Here are some frequently asked questions about diseases that mimic ALS.

How often is ALS misdiagnosed?

ALS is initially misdiagnosed in about 10% of cases, often due to its similarity to other conditions.

How long does it take to diagnose ALS?

Diagnosing ALS can take several months, with an average of 10–16 months from symptom onset to confirmation.

What is the tongue test for ALS?

The tongue test is not a formal diagnostic test for ALS. Doctors assess tongue weakness as part of the clinical examination to evaluate motor neuron dysfunction.

Tongue fasciculation (twitching) may be an early sign of ALS. But ALS isn’t the only cause of tongue fasciculation.

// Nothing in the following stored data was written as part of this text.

-- ==== Sys2Proof/Certificates/Slice0/Obligations.lean ====
section
/-! DEFINITION. The statements for the provers: one `def Obligations.<Name> : Prop` each.  Every instruction and event has a statement that it
completes; the vocabulary of the statements (tables of values, conditions, addresses) is in the namespace `Sys2Proof.Claims`. -/

namespace Sys2Proof.Claims
end Sys2Proof.Claims
open Sys2Proof Sys2Proof.Machine Sys2Proof.Claims

/-! ### Scalar arithmetic, predicates, fields (R89 to R91, R143, R286) -/

/-- The i-th of some values. -/
def Sys2Proof.Claims.arg (x : List Word) (i : Nat) : Word := x.getD i 0
/-- 1 or 0. -/
def Sys2Proof.Claims.flag (b : Bool) : Word := if b then 1 else 0

/-- The scalar instructions by the spec's tables (R89, R90, R91, R286): the guard, the g sources in field order, the destination, and the
value written, from the desk and the sources. -/
def Sys2Proof.Claims.scalarRule : Instr → Option (Guard × List GReg × GReg × (Desk → List Word → Word))
  | .add g b a d => some (g, [a, b], d, fun _ x => arg x 0 + arg x 1)
  | .sub g b a d => some (g, [a, b], d, fun _ x => arg x 0 - arg x 1)
  | .mul g b a d => some (g, [a, b], d, fun _ x => arg x 0 * arg x 1)
  | .mulh g b a d => some (g, [a, b], d, fun _ x => BitVec.ofInt 64 ((arg x 0).toInt * (arg x 1).toInt / 2 ^ 64))
  | .mulhU g b a d => some (g, [a, b], d, fun _ x => BitVec.ofNat 64 ((arg x 0).toNat * (arg x 1).toNat / 2 ^ 64))
  | .div g b a d => some (g, [a, b], d, fun _ x => if arg x 1 = 0 then BitVec.allOnes 64 else BitVec.ofInt 64 ((arg x 0).toInt.tdiv (arg x 1).toInt))
  | .divU g b a d => some (g, [a, b], d, fun _ x => if arg x 1 = 0 then BitVec.allOnes 64 else BitVec.ofNat 64 ((arg x 0).toNat / (arg x 1).toNat))
  | .rem g b a d => some (g, [a, b], d, fun _ x => if arg x 1 = 0 then arg x 0 else BitVec.ofInt 64 ((arg x 0).toInt.tmod (arg x 1).toInt))
  | .remU g b a d => some (g, [a, b], d, fun _ x => if arg x 1 = 0 then arg x 0 else BitVec.ofNat 64 ((arg x 0).toNat % (arg x 1).toNat))
  | .and g b a d => some (g, [a, b], d, fun _ x => arg x 0 &&& arg x 1)
  | .or g b a d => some (g, [a, b], d, fun _ x => arg x 0 ||| arg x 1)
  | .xor g b a d => some (g, [a, b], d, fun _ x => arg x 0 ^^^ arg x 1)
  | .shl g b a d => some (g, [a, b], d, fun _ x => arg x 0 <<< ((arg x 1).toNat % 64))
  | .shr g b a d => some (g, [a, b], d, fun _ x => arg x 0 >>> ((arg x 1).toNat % 64))
  | .sha g b a d => some (g, [a, b], d, fun _ x => (arg x 0).sshiftRight ((arg x 1).toNat % 64))
  | .slt g b a d => some (g, [a, b], d, fun _ x => flag ((arg x 0).slt (arg x 1)))
  | .sltU g b a d => some (g, [a, b], d, fun _ x => flag ((arg x 0).ult (arg x 1)))
  | .min g b a d => some (g, [a, b], d, fun _ x => if (arg x 1).slt (arg x 0) then arg x 1 else arg x 0)
  | .minU g b a d => some (g, [a, b], d, fun _ x => if (arg x 1).ult (arg x 0) then arg x 1 else arg x 0)
  | .max g b a d => some (g, [a, b], d, fun _ x => if (arg x 0).slt (arg x 1) then arg x 1 else arg x 0)
  | .maxU g b a d => some (g, [a, b], d, fun _ x => if (arg x 0).ult (arg x 1) then arg x 1 else arg x 0)
  | .clz g a d => some (g, [a], d, fun _ x => clz64 (arg x 0))
  | .ctz g a d => some (g, [a], d, fun _ x => ctz64 (arg x 0))
  | .popc g a d => some (g, [a], d, fun _ x => popc64 (arg x 0))
  | .extB g a d => some (g, [a], d, fun _ x => ((arg x 0).setWidth 8).signExtend 64)
  | .extH g a d => some (g, [a], d, fun _ x => ((arg x 0).setWidth 16).signExtend 64)
  | .extW g a d => some (g, [a], d, fun _ x => ((arg x 0).setWidth 32).signExtend 64)
  | .extBu g a d => some (g, [a], d, fun _ x => ((arg x 0).setWidth 8).setWidth 64)
  | .extHu g a d => some (g, [a], d, fun _ x => ((arg x 0).setWidth 16).setWidth 64)
  | .extWu g a d => some (g, [a], d, fun _ x => ((arg x 0).setWidth 32).setWidth 64)
  | .sel c b a d => some (0, [a, b], d, fun k x => if k.guard c then arg x 0 else arg x 1)
  | .addImm i a d => some (0, [a], d, fun _ x => arg x 0 + i.signExtend 64)
  | .andImm i a d => some (0, [a], d, fun _ x => arg x 0 &&& i.signExtend 64)
  | .orImm i a d => some (0, [a], d, fun _ x => arg x 0 ||| i.signExtend 64)
  | .xorImm i a d => some (0, [a], d, fun _ x => arg x 0 ^^^ i.signExtend 64)
  | .shlImm n a d => some (0, [a], d, fun _ x => arg x 0 <<< n.toNat)
  | .shrImm n a d => some (0, [a], d, fun _ x => arg x 0 >>> n.toNat)
  | .shaImm n a d => some (0, [a], d, fun _ x => (arg x 0).sshiftRight n.toNat)
  | .sltImm i a d => some (0, [a], d, fun _ x => flag ((arg x 0).slt (i.signExtend 64)))
  | .lui i d => some (0, [], d, fun _ _ => (i ++ 0#12).signExtend 64)
  | .addpc i d => some (0, [], d, fun k _ => k.pc + (i ++ 0#12).signExtend 64)
  | .pcnt g a d => some (g, [], d, fun k _ => popc64 (k.getP a))
  | .pfirst g a d => some (g, [], d, fun k _ => ctz64 (k.getP a))
  | .pall g a d => some (g, [], d, fun k _ => flag (k.getP a == BitVec.allOnes 64))
  | .pnone g a d => some (g, [], d, fun k _ => flag (k.getP a == 0))
  | .khash g b a d => some (g, [a, b], d, fun _ x => let h := (arg x 0 ^^^ arg x 1) * 0x9E3779B97F4A7C15#64; h ^^^ (h >>> 29))
  | _ => none

/-- Part of O1. Every scalar instruction completes on every operand: where its register numbers are within the kernel's limits (R49), its ports have their entries and its
destination has room (R37), the next state has its value in the destination and nothing else changed but the pops, the poison of the sources in the destination, and the
retirement; where its guard selects it out, only the pops (R39). -/
def Sys2Proof.Claims.ScalarValues : Prop :=
  ∀ i g rs d f, scalarRule i = some (g, rs, d, f) → ∀ s xs k, s.Issues → s.d.limsG (rs ++ [d]) = .ok () → s.d.popsG rs = .ok (xs, k) →
    (s.d.guard g = true → k.roomG d = .ok ()) →
    exec i s = .next ((s.setD (if s.d.guard g then k.pushG d (f s.d (xs.map (·.1))) (xs.any (·.2)) else k)).retire)

/-- Part of O1. CLZ, CTZ and POPC count (R89): leading zeros and trailing zeros are 64 for 0, and otherwise place the highest and the lowest set bit; the number of set bits
of a value is that of its halves. -/
def Sys2Proof.Claims.BitCounts : Prop :=
  (clz64 0 = 64 ∧ ctz64 0 = 64 ∧ popc64 0 = 0) ∧
  (∀ x : Word, x ≠ 0 → (clz64 x).toNat < 64 ∧ x.getLsbD (63 - (clz64 x).toNat) = true ∧ ∀ j, 63 - (clz64 x).toNat < j → x.getLsbD j = false) ∧
  (∀ x : Word, x ≠ 0 → (ctz64 x).toNat < 64 ∧ x.getLsbD (ctz64 x).toNat = true ∧ ∀ j, j < (ctz64 x).toNat → x.getLsbD j = false) ∧
  (∀ x : Word, (popc64 x).toNat = ((List.range 64).filter (fun j => x.getLsbD j)).length)
/-- O1. Every scalar arithmetic instruction writes the value of its table, and CLZ, CTZ, POPC count. Where the spec leaves a point open it rests on the model's own choice:
log 16. -/
def Obligations.ScalarResult : Prop := ScalarValues ∧ BitCounts


/-- The bit-field instructions (R143): the guard, the g sources in field order, the destination, and bit `j` of the value written, from the
sources. -/
def Sys2Proof.Claims.fieldRule : Instr → Option (Guard × List GReg × GReg × (List Word → Nat → Bool))
  | .bfx g b a d => some (g, [a, b], d, fun x j =>
    let n := (arg x 1).toNat % 256; let p := (arg x 1).toNat / 256 % 256
    decide (p ≤ 63) && decide (j < n) && (arg x 0).getLsbD (p + j))
  | .bfi g b a d => some (g, [a, b, d], d, fun x j =>
    let n := (arg x 1).toNat % 256; let p := (arg x 1).toNat / 256 % 256
    if p ≤ j ∧ j < p + n then (arg x 0).getLsbD (j - p) else (arg x 2).getLsbD j)
  | .fshl g b a d => some (g, [a, b, d], d, fun x j =>
    let n := (arg x 1).toNat % 64
    if j < n then (arg x 0).getLsbD (64 + j - n) else (arg x 2).getLsbD (j - n))
  | .fshr g b a d => some (g, [a, b, d], d, fun x j =>
    let n := (arg x 1).toNat % 64
    if j + n < 64 then (arg x 2).getLsbD (j + n) else (arg x 0).getLsbD (j + n - 64))
  | .brev g a d => some (g, [a], d, fun x j => (arg x 0).getLsbD (63 - j))
  | _ => none

/-- O2. BFX, BFI, FSHL, FSHR and BREV, bit by bit (R143): the length is b[7:0] and the position b[15:8], the higher bits of b are ignored, the result is exact and no flag
changes; BFI, FSHL and FSHR read their destination too. Each completes on every operand: where its register numbers are within the kernel's limits (R49), its ports have
their entries and its destination has room (R37). Where the spec leaves a point open it rests on the model's own choice: log 16. -/
def Obligations.BitFields : Prop :=
  ∀ i g rs d f, fieldRule i = some (g, rs, d, f) → ∀ s xs k, s.Issues → s.d.limsG (rs ++ [d]) = .ok () → s.d.popsG rs = .ok (xs, k) →
    (s.d.guard g = true → k.roomG d = .ok ()) →
    ∃ v : Word, (∀ j, j < 64 → v.getLsbD j = f (xs.map (·.1)) j) ∧
      exec i s = .next ((s.setD (if s.d.guard g then k.pushG d v (xs.any (·.2)) else k)).retire)

/-- The predicate instructions (R91): the guard, the g sources, the destination, and the value written. -/
def Sys2Proof.Claims.predRule : Instr → Option (Guard × List GReg × PReg × (Desk → List Word → Word))
  | .pcmpEq g b a d => some (g, [a, b], d, fun _ x => if arg x 0 = arg x 1 then BitVec.allOnes 64 else 0)
  | .pcmpNe g b a d => some (g, [a, b], d, fun _ x => if arg x 0 ≠ arg x 1 then BitVec.allOnes 64 else 0)
  | .pcmpLt g b a d => some (g, [a, b], d, fun _ x => if (arg x 0).slt (arg x 1) then BitVec.allOnes 64 else 0)
  | .pcmpGe g b a d => some (g, [a, b], d, fun _ x => if (arg x 0).slt (arg x 1) then 0 else BitVec.allOnes 64)
  | .pcmpLtU g b a d => some (g, [a, b], d, fun _ x => if (arg x 0).ult (arg x 1) then BitVec.allOnes 64 else 0)
  | .pcmpGeU g b a d => some (g, [a, b], d, fun _ x => if (arg x 0).ult (arg x 1) then 0 else BitVec.allOnes 64)
  | .pand g b a d => some (g, [], d, fun k _ => k.getP a &&& k.getP b)
  | .por g b a d => some (g, [], d, fun k _ => k.getP a ||| k.getP b)
  | .pxor g b a d => some (g, [], d, fun k _ => k.getP a ^^^ k.getP b)
  | .pandn g b a d => some (g, [], d, fun k _ => k.getP a &&& ~~~(k.getP b))
  | .pnot g a d => some (g, [], d, fun k _ => ~~~(k.getP a))
  | .pmov g a d => some (g, [], d, fun k _ => k.getP a)
  | _ => none

/-- Part of O3. Every predicate instruction completes: the next state has its value in the predicate, and nothing else changed; PCMP needs clean operands where its guard
selects it. -/
def Sys2Proof.Claims.PredicateValues : Prop :=
  ∀ i g rs d f, predRule i = some (g, rs, d, f) → ∀ s xs k, s.Issues → s.d.limsG rs = .ok () → s.d.popsG rs = .ok (xs, k) →
    (s.d.guard g = true → xs.any (·.2) = false) →
    exec i s = .next ((s.setD (if s.d.guard g then k.setP d (f s.d (xs.map (·.1))) else k)).retire)
/-- Part of O3. PCMP of a poisoned operand that its guard selects traps with cause 0x1C0 and writes nothing (R91, R365): XVAL names the first poisoned operand. -/
def Sys2Proof.Claims.PcmpPoison : Prop :=
  ∀ i g a b d f, predRule i = some (g, [a, b], d, f) → ∀ s, s.Issues → s.d.limsG [a, b] = .ok () → s.d.kern.queues = false →
    s.d.guard g = true → (s.d.poisonG a || s.d.poisonG b) = true →
    exec i s = .next (s.traps 0x1C0 (0x8000000000000000#64 ||| (if s.d.poisonG a then a else b).setWidth 64) 0)
/-- O3. Every predicate instruction writes its predicate; PCMP of poison traps. -/
def Obligations.PredicateResult : Prop := PredicateValues ∧ PcmpPoison


/-! ### Branches, jumps, loops (R92 to R97), queue ports (R101), guard slots (R106), run-ahead (R103 to R105) -/

/-- The condition a branch names (R92): eq, ne, lt, ge, lt.u, ge.u. -/
def Sys2Proof.Claims.condOn (c : BitVec 3) (x y : Word) : Bool :=
  match c.toNat with
  | 0 => x == y
  | 1 => x != y
  | 2 => decide (x.toInt < y.toInt)
  | 3 => decide (y.toInt ≤ x.toInt)
  | 4 => decide (x.toNat < y.toNat)
  | _ => decide (y.toNat ≤ x.toNat)
/-- The low 64 / 2^w bits of a predicate (R93). -/
def Sys2Proof.Claims.bpLow (w : BitVec 2) (x : Word) : Nat := x.toNat % 2 ^ (64 / 2 ^ w.toNat)

/-- Branches within the instruction stream (R92, R93, R112, R113): the g sources, whether it is taken, its offset in halfwords,
and whether the rule is for a desk outside a gang. -/
def Sys2Proof.Claims.branchRule : Instr → Option (List GReg × (Desk → List Word → Bool) × Word × Bool)
  | .b o _ c b a => some ([a, b], fun _ x => condOn c (arg x 0) (arg x 1), o.signExtend 64, false)
  | .brd o _ c b a => some ([a, b], fun _ x => condOn c (arg x 0) (arg x 1), o.signExtend 64, true)
  | .bpAny o _ w p => some ([], fun k _ => bpLow w (k.getP p) != 0, o.signExtend 64, false)
  | .bpAll o _ w p => some ([], fun k _ => bpLow w (k.getP p) == 2 ^ (64 / 2 ^ w.toNat) - 1, o.signExtend 64, false)
  | .bpNone o _ w p => some ([], fun k _ => bpLow w (k.getP p) == 0, o.signExtend 64, false)
  | .rejoin o => some ([], fun _ _ => true, o.signExtend 64, true)
  | _ => none

/-- Part of O4. Every branch completes on clean operands (R92, R93; BRD and REJOIN outside a gang, R112, R113): it is taken where its condition holds, and then goes to its
own address plus twice its offset (R35); nothing is written. -/
def Sys2Proof.Claims.BranchTargets : Prop :=
  ∀ i rs f o solo, branchRule i = some (rs, f, o, solo) → ∀ s xs k, s.Issues → s.d.pc.getLsbD 0 = false → (solo = true → s.d.gang = .none) →
    s.d.limsG rs = .ok () → s.d.popsG rs = .ok (xs, k) → xs.any (·.2) = false →
    exec i s = .next ((s.setD (if f s.d (xs.map (·.1)) then { k with jump := some (s.d.pc + 2 * o, false) } else k)).retire)

/-- Part of O4. JAL and JR complete (R94): the destination takes the address of the next instruction, and the desk goes to the target; a link other than g0 makes the jump a
call, which ends no loop (R96). An odd target of JR traps with 0x005 and writes nothing (R30). -/
def Sys2Proof.Claims.JumpTargets : Prop :=
  (∀ o d s, s.Issues → s.d.pc.getLsbD 0 = false → s.d.limG d = .ok () → s.d.roomG d = .ok () →
    exec (.jal o d) s = .next ((s.setD ({ s.d with jump := some (s.d.pc + 2 * o.signExtend 64, d != 0#5) }.pushG d
      (s.d.pc + BitVec.ofNat 64 s.d.len) false)).retire)) ∧
  (∀ a d s t k, s.Issues → s.d.limsG [a, d] = .ok () → s.d.popsG [a] = .ok ([(t, false)], k) → k.roomG d = .ok () →
    exec (.jr a d) s = if t.getLsbD 0 then .next (s.traps 0x005 t 0) else
      .next ((s.setD ({ k with jump := some (t, d != 0#5) }.pushG d (s.d.pc + BitVec.ofNat 64 s.d.len) false)).retire))
/-- O4. Branches and jumps go where their condition, offset or register sends them. -/
def Obligations.BranchResult : Prop := BranchTargets ∧ JumpTargets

Several disorders share similar symptoms with ALS, such as muscle weakness, twitching, and atrophy. Common mimics of ALs include MG, MS, and other motor neuron diseases.

Doctors use a combination of clinical evaluation, specialized tests, and exclusion criteria to distinguish ALS from diseases that mimic it. Seeing a doctor early about concerning symptoms can help start the often lengthy diagnostic process sooner.